Uçurtmanın ipinin kopma ihtimali insanların korkusudur; ne uçurtmanın böyle bir endişesi vardır, ne gökyüzünün.

Onlara ekmek verdiği için her akşam kapısının önünde onlarca kedinin bekleştiği insanlar vardır; bir gün o kişi ölür, sonraki günlerde evinin önünde öylece bekleşir durur o kediler. Bir şair hayata veda ettiğinde; sanki şiirleri her akşam gelip evinin önünde, tıpkı o kediler gibi mahzun bekleşiyorlarmış gibi gelir bana hep.
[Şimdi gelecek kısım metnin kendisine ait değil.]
-- ==== Sys2Proof/Proofs/Silence.lean ====
section
/-! A station gone SILENT (R135, R142, R147, R148): a miss, of a missing or a corrupt answer, and all that follows where
it reaches the silence threshold. Records and notices do not touch a station, so what the miss tells is taken before the
writes of the station here, and those become one. -/
namespace Sys2Proof.Machine

section
variable {s : State} {n : Nat} {st x : Station}

/-! ### A station written, and what is told around it -/

theorem setStation_station (s : State) (n : Nat) : s.setStation n (s.station n) = s :=
  congrArg (fun l => ({ s with stations := l } : State)) (setNth_nth ..)

theorem setStation_setStation (s : State) (n : Nat) (st x : Station) :
    (s.setStation n st).setStation n x = s.setStation n x :=
  congrArg (fun l => ({ s with stations := l } : State)) (setNth_setNth ..)

/-- A station of the table changed again: its last contents alone are written. -/
theorem setStation_again {t : State} (hn : s.Listed n) (ht : t = s.setStation n st) (f : Station → Station) :
    t.setStation n (f (t.station n)) = s.setStation n (f st) := by
  rw [ht, setStation_setStation, station_setStation_self hn.1 hn.2]

theorem offer_setStation (s : State) (n : Nat) (st : Station) (note : Notice) :
    (s.setStation n st).offer note = (s.offer note).setStation n st := by
  unfold State.offer
  rw [State.setStation_host]
  split <;> rfl

theorem put_setStation (s : State) (n : Nat) (st : Station) (r : TrailRecord) :
    (s.setStation n st).put r = (s.put r).setStation n st := by
  have stamp : (s.setStation n st).stamp r = s.stamp r := rfl
  unfold State.put State.offerSome
  rw [stamp, State.setStation_trail]
  split
  · rfl
  · exact offer_setStation { s with trail := (s.trail.put (s.stamp r)).1 } n st _

theorem State.Listed.of_stations {t : State} (hn : s.Listed n) (h : t.stations = s.stations) : t.Listed n :=
  hn.of_length (congrArg List.length h)

/-- R147: a door alert names the station's room and channel alone. -/
theorem doorAlert_setStation (hn : s.Listed n) (hroom : x.room = (s.station n).room)
    (hchannel : x.channel = (s.station n).channel) (kind : AlertKind) (l : Level) :
    (s.setStation n x).doorAlert n kind l = (s.doorAlert n kind l).setStation n x := by
  unfold State.doorAlert
  rw [station_setStation_self hn.1 hn.2, hroom, hchannel, put_setStation, offer_setStation]

/-! ### The door and the link (R142, R147) -/

/-- R142 step 4, R147: a standing alert of a door cleared, with its record and notice. -/
def State.clearDoorAlert (s : State) (n : Nat) : Door → State
  | .forcedOpen => s.doorAlert n .forced .clear
  | .heldOpen => s.doorAlert n .held .clear
  | .unknown | .secure | .released _ | .opened _ => s

theorem clearDoorAlert_frame (s : State) (n : Nat) (d : Door) :
    (s.clearDoorAlert n d).pool = s.pool ∧ (s.clearDoorAlert n d).groups = s.groups
      ∧ (s.clearDoorAlert n d).stations = s.stations ∧ (s.clearDoorAlert n d).line = s.line := by
  cases d <;> simp [State.clearDoorAlert, State.doorAlert]

theorem silenceDoor_setStation (hn : s.Listed n) (hroom : x.room = (s.station n).room)
    (hchannel : x.channel = (s.station n).channel) :
    (s.setStation n x).silenceDoor n = (s.clearDoorAlert n x.door).setStation n { x with door := .unknown } := by
  have written : (s.setStation n x).setDoor n .unknown = s.setStation n { x with door := .unknown } :=
    setStation_again hn rfl fun st => { st with door := .unknown }
  have cleared (kind : AlertKind) : (s.setStation n { x with door := .unknown }).doorAlert n kind .clear
      = (s.doorAlert n kind .clear).setStation n { x with door := .unknown } :=
    doorAlert_setStation (x := { x with door := .unknown }) hn hroom hchannel kind .clear
  unfold State.silenceDoor
  rw [written, station_setStation_self hn.1 hn.2]
  cases x.door with
  | forcedOpen => exact cleared .forced
  | heldOpen => exact cleared .held
  | unknown | secure | released | opened => rfl

/-- R142: the LINK record and notice of a station gone SILENT. -/
def State.tellSilent (s : State) (n room : Nat) : State :=
  (s.put { kind := .link, station := n, room := room, reason := .stationSilent, value := .number 0 }).offer
    (.link n .silent)

theorem tellSilent_frame (s : State) (n room : Nat) :
    (s.tellSilent n room).pool = s.pool ∧ (s.tellSilent n room).groups = s.groups
      ∧ (s.tellSilent n room).stations = s.stations ∧ (s.tellSilent n room).line = s.line := by
  simp [State.tellSilent]

theorem tellSilent_setStation (s : State) (n : Nat) (st : Station) (room : Nat) :
    (s.setStation n st).tellSilent n room = (s.tellSilent n room).setStation n st := by
  rw [State.tellSilent, put_setStation, offer_setStation, State.tellSilent]

/-! ### The station gone SILENT (R142, R148) -/

/-- R142: all that a station tells when it goes SILENT. -/
def State.tellSilence (s : State) (n : Nat) (d : Door) : State :=
  (s.tellSilent n (s.station n).room).clearDoorAlert n d

theorem tellSilence_frame (s : State) (n : Nat) (d : Door) :
    (s.tellSilence n d).pool = s.pool ∧ (s.tellSilence n d).groups = s.groups
      ∧ (s.tellSilence n d).stations = s.stations ∧ (s.tellSilence n d).line = s.line := by
  simp only [State.tellSilence, clearDoorAlert_frame, tellSilent_frame, and_self]

/-- R148: an ADMITTING record or a pairing group is at the station. -/
def State.entryAt (s : State) (n : Nat) : Bool := s.hasAdmitting n || (s.groupAt n).isSome

theorem entryAt_iff (s : State) (n : Nat) :
    s.entryAt n = true ↔ s.hasAdmitting n = true ∨ ∃ g ∈ s.groups, g.station = n := by
  simp [State.entryAt, State.groupAt]

theorem entryAt_congr {t : State} (hp : t.pool = s.pool) (hg : t.groups = s.groups) : t.entryAt n = s.entryAt n := by
  unfold State.entryAt State.hasAdmitting State.groupAt
  rw [hp, hg]

/-- R142, R148: a station gone SILENT, with the lapse of an entry at it. -/
def Station.silenced (st : Station) (entry : Bool) : Station :=
  { st with
    link := .silent, verdict := none, door := .unknown, expected := .adopt
    events := if entry then raiseLapse true st.events else st.events }

/-- R142: a station that goes SILENT tells it, and is written once. -/
theorem silence_setStation (hn : s.Listed n) (hroom : x.room = (s.station n).room)
    (hchannel : x.channel = (s.station n).channel) :
    (s.setStation n x).silence n = (s.tellSilence n x.door).setStation n (x.silenced (s.entryAt n)) := by
  obtain ⟨-, -, hlinked, -⟩ := tellSilent_frame s n (s.station n).room
  obtain ⟨hpool, hgroups, htold, -⟩ := tellSilence_frame s n x.door
  have linked : (s.tellSilent n (s.station n).room).Listed n := hn.of_stations hlinked
  have told : (s.tellSilence n x.door).Listed n := hn.of_stations htold
  have same := station_congr hlinked n
  have room : ((s.setStation n x).station n).room = (s.station n).room := by
    rw [station_setStation_self hn.1 hn.2, hroom]
  unfold State.silence
  extract_lets _ s1 _ s2 _ s3
  have h1 : s1 = (s.tellSilent n (s.station n).room).setStation n { x with link := .silent } :=
    (congrArg₂ (State.tellSilent · n ·) (setStation_again hn rfl fun st => { st with link := .silent }) room).trans
      (tellSilent_setStation ..)
  have h2 : s2 = (s.tellSilence n x.door).setStation n
      { x with link := .silent, verdict := none, door := .unknown } :=
    (congrArg (State.silenceDoor · n) (setStation_again linked h1 fun st => { st with verdict := none })).trans
      (silenceDoor_setStation linked (hroom.trans (congrArg Station.room same.symm))
        (hchannel.trans (congrArg Station.channel same.symm)))
  have h3 : s3 = (s.tellSilence n x.door).setStation n
      { x with link := .silent, verdict := none, door := .unknown, expected := .adopt } :=
    setStation_again told h2 fun st => { st with expected := .adopt }
  have entry : (s3.hasAdmitting n || (s3.groupAt n).isSome) = s.entryAt n := by
    rw [h3]
    exact entryAt_congr hpool hgroups
  rw [entry, Station.silenced]
  cases s.entryAt n with
  | false => exact h3
  | true => exact setStation_again told h3 fun st => { st with events := raiseLapse true st.events }

/-! ### A miss (R135, R142) -/

/-- R142: the miss that reaches the silence threshold. -/
theorem miss_silences (hn : s.Listed n) (hroom : x.room = (s.station n).room)
    (hchannel : x.channel = (s.station n).channel) (hbound : x.room ≠ 0) (hlink : x.link = .online)
    (hmiss : s.settings.silenceThreshold ≤ min 15 (x.missed + 1)) :
    (s.setStation n x).miss n false = (s.tellSilence n x.door).setStation n
      (Station.silenced { x with missed := min 15 (x.missed + 1) } (s.entryAt n)) := by
  have counted : (s.setStation n x).miss n false = (s.setStation n x).countMiss n := by
    unfold State.miss
    rw [station_setStation_self hn.1 hn.2]
    simp [hbound]
  have reached : (s.setStation n x).countMiss n
      = (s.setStation n { x with missed := min 15 (x.missed + 1) }).silence n := by
    unfold State.countMiss
    extract_lets missed _ s1
    have same : (s.setStation n x).station n = x := station_setStation_self hn.1 hn.2
    have hm : missed = min 15 (x.missed + 1) := congrArg (fun st : Station => min 15 (st.missed + 1)) same
    have written : s1 = s.setStation n { x with missed := min 15 (x.missed + 1) } := by
      rw [← hm]
      exact setStation_again hn rfl fun st => { st with missed := missed }
    rw [written, hm, same]
    exact if_pos ⟨hmiss, hlink⟩
  rw [counted, reached]
  exact silence_setStation (x := { x with missed := min 15 (x.missed + 1) }) hn hroom hchannel

theorem turn_of_round {turn : Turn} {rest : List Nat} {settle : Bool} (hr : s.inReset = false)
    (ht : s.line.round = some ⟨rest, some turn, settle⟩) : s.turn = some (turn, settle) := by
  simp [State.turn, hr, ht]

theorem endTurn_of_round {turn : Option Turn} {rest : List Nat} {settle : Bool}
    (ht : s.line.round = some ⟨rest, turn, settle⟩) : s.endTurn =
      { s with line := { s.line with round := if rest = [] then none else some ⟨rest, none, settle⟩ } } := by
  rw [State.endTurn, ht]

/-- R135: a missing or a corrupt answer is a miss; a corrupt one sets its flag first. -/
theorem leaves_of_miss {c : Instr} {turn : Turn} {settle : Bool}
    (hc : c = .missingAnswer ∨ ∃ chars, chars ≠ [] ∧ isGoodAnswer chars = false ∧ c = .corruptAnswer chars)
    (ht : s.turn = some (turn, settle)) :
    Leaves c s ((s.setStation turn.station { s.station turn.station with
      corrupt := if c = .missingAnswer then (s.station turn.station).corrupt else true }).miss
        turn.station settle).endTurn := by
  obtain rfl | ⟨chars, hne, hbad, rfl⟩ := hc
  · have same : s.setStation turn.station { s.station turn.station with
        corrupt := if Instr.missingAnswer = .missingAnswer then (s.station turn.station).corrupt else true } = s :=
      setStation_station s turn.station
    change execMissingAnswer s = _
    rw [same, execMissingAnswer, ht]
    rfl
  · change execCorruptAnswer chars s = _
    have bad : (chars.isEmpty || isGoodAnswer chars) = false := by simp [hne, hbad]
    rw [execCorruptAnswer, bad, ht]
    rfl

end

/-- Settles O31: the commands are misses, and the miss that reaches the threshold is told and written once. -/
theorem silenceAtThreshold : Obligations.SilenceAtThreshold := by
  intro c s turn rest hc hr hround hlen h1 h16 n st hroom hlink hmiss linked cleared told
  have hn : s.Listed n := ⟨h1, hlen ▸ h16⟩
  have same : linked.station n = st := station_congr (tellSilent_frame s n st.room).2.2.1 n
  have alert (kind : AlertKind) : linked.doorAlert n kind .clear
      = cleared kind (if kind = .forced then some st.channel else none) := by
    rw [State.doorAlert, same]
    rfl
  have htold : s.tellSilence n st.door = told := by
    change linked.clearDoorAlert n st.door = told
    dsimp only [told]
    cases st.door with
    | forcedOpen => exact alert .forced
    | heldOpen => exact alert .held
    | unknown | secure | released | opened => rfl
  have line : told.line = s.line := htold ▸ (tellSilence_frame s n st.door).2.2.2
  have silent := miss_silences (x := { st with corrupt := if c = .missingAnswer then st.corrupt else true })
    hn rfl rfl hroom hlink hmiss
  have miss := leaves_of_miss hc (turn_of_round hr hround)
  rw [silent, htold, endTurn_of_round (line ▸ hround), State.setStation_line, line] at miss
  by_cases entry : s.hasAdmitting n = true ∨ ∃ g ∈ s.groups, g.station = n
  · rw [if_pos entry]
    rwa [(entryAt_iff s n).2 entry] at miss
  · rw [if_neg entry]
    rwa [Bool.eq_false_iff.2 (mt (entryAt_iff s n).1 entry)] at miss

end Sys2Proof.Machine
end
Ülkü Tamer, geçtiğimiz hafta dünya hayatını tamam edip ebediyete göçtü. Bir şiir devrinin tadını, rengini, kokusunu son yaşatanlardandı. İçine ‘şiiriyet’ katarak yaptığı şiir çevirilerini de severdim. İşte şiirlerinden bir şiir:

Geceleyin karanlıkta

Suya attım ben sesimi

Türkü oldu birdenbire

Denizinden geçen gemi

Geceleyin karanlıkta

Gülümsedim buluta ben

Saçlarına düşen yağmur

Gökkuşağı oldu birden

Geceleyin karanlıkta

Yıldız tuttum gök içinde

Işığını sana vurdu

Bir gül açtı yüreğinde

Ve işte şiir çevirilerinden bir çeviri, şiir Cesar Vallejo’ya ait:

İnsanı çocuklara bölen öfke,

çocuğu eşit kuşlara bölen,

kuşu, küçük yumurtalara;

yoksulun öfkesi

bir zeytin taşır iki üzüme karşı.

Bir de şunu düşünün; bir çığlık âlemde yankılandığında sessizlik ne hisseder?

Artık kimsenin sahip çıkmadığı duyguları yaşatmak için kalbine fazla mesai yaptıran insanlar da var.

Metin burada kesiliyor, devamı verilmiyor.